WORK TO BE COMPLETED:
Copy all lines below that use the word "exec".

DATASET CONTENT:
* * * * * * *

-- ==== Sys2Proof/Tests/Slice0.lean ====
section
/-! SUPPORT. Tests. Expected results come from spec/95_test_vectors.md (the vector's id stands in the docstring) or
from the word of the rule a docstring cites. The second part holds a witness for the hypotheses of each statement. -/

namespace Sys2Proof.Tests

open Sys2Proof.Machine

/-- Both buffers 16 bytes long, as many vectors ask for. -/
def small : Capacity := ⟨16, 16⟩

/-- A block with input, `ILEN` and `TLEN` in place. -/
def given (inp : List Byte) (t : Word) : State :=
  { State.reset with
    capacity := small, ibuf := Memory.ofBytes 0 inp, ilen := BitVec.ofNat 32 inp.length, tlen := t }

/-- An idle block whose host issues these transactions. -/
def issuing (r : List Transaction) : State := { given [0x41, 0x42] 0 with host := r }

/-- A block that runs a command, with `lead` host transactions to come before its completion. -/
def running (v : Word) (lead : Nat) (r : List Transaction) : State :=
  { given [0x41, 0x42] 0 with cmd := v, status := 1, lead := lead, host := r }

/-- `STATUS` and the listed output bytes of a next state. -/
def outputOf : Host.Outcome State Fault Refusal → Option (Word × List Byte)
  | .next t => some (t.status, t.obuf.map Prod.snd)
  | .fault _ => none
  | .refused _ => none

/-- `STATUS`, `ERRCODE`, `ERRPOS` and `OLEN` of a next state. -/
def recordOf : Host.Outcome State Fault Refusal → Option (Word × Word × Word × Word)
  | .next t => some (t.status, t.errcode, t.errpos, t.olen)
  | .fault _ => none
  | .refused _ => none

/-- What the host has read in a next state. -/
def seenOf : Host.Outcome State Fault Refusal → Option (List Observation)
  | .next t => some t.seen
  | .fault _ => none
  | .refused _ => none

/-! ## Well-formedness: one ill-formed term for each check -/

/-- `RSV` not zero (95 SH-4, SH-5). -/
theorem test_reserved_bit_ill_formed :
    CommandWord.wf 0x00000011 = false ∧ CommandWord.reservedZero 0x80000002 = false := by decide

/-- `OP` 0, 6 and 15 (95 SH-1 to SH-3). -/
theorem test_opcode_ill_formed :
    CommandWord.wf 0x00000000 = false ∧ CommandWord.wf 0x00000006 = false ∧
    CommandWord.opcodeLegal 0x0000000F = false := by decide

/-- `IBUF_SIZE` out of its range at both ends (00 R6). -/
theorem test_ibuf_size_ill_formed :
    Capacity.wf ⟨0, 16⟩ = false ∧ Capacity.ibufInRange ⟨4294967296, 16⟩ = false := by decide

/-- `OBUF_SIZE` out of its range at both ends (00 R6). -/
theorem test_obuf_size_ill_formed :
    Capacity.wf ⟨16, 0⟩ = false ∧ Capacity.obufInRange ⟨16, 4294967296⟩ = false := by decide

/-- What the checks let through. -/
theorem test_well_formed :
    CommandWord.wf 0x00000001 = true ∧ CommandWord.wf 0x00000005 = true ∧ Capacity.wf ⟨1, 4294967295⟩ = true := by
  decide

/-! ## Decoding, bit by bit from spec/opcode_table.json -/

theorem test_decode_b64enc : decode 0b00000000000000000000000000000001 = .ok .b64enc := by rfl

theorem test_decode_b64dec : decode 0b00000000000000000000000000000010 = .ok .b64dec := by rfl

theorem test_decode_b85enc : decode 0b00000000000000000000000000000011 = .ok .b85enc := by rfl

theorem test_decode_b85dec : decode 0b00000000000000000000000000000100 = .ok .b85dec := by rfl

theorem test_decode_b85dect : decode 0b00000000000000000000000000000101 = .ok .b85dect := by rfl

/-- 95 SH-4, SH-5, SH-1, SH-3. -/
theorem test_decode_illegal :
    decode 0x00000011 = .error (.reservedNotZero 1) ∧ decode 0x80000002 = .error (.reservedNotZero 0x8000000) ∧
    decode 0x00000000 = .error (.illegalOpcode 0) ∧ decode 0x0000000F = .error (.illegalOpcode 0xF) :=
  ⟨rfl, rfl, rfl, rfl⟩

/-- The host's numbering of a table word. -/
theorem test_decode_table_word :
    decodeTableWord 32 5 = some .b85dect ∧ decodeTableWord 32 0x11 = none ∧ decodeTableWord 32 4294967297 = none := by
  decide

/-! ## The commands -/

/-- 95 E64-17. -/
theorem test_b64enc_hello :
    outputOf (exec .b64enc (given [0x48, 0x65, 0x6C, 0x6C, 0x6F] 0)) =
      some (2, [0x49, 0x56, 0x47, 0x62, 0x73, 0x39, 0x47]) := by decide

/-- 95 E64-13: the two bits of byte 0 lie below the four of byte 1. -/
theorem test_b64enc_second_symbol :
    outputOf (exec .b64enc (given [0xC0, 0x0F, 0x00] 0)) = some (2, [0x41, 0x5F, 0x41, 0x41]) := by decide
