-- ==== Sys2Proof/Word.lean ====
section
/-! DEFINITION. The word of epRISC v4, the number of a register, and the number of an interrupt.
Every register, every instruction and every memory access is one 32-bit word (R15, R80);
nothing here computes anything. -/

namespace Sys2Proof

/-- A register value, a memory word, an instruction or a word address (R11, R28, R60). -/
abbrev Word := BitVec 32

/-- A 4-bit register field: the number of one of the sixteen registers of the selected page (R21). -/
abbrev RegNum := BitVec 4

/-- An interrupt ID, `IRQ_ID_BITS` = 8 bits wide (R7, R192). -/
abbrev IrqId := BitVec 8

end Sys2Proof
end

* * * * * * *

WRITTEN REPLY:
    outputOf (exec .b64enc (given [0x48, 0x65, 0x6C, 0x6C, 0x6F] 0)) =
    outputOf (exec .b64enc (given [0xC0, 0x0F, 0x00] 0)) = some (2, [0x41, 0x5F, 0x41, 0x41]) := by decide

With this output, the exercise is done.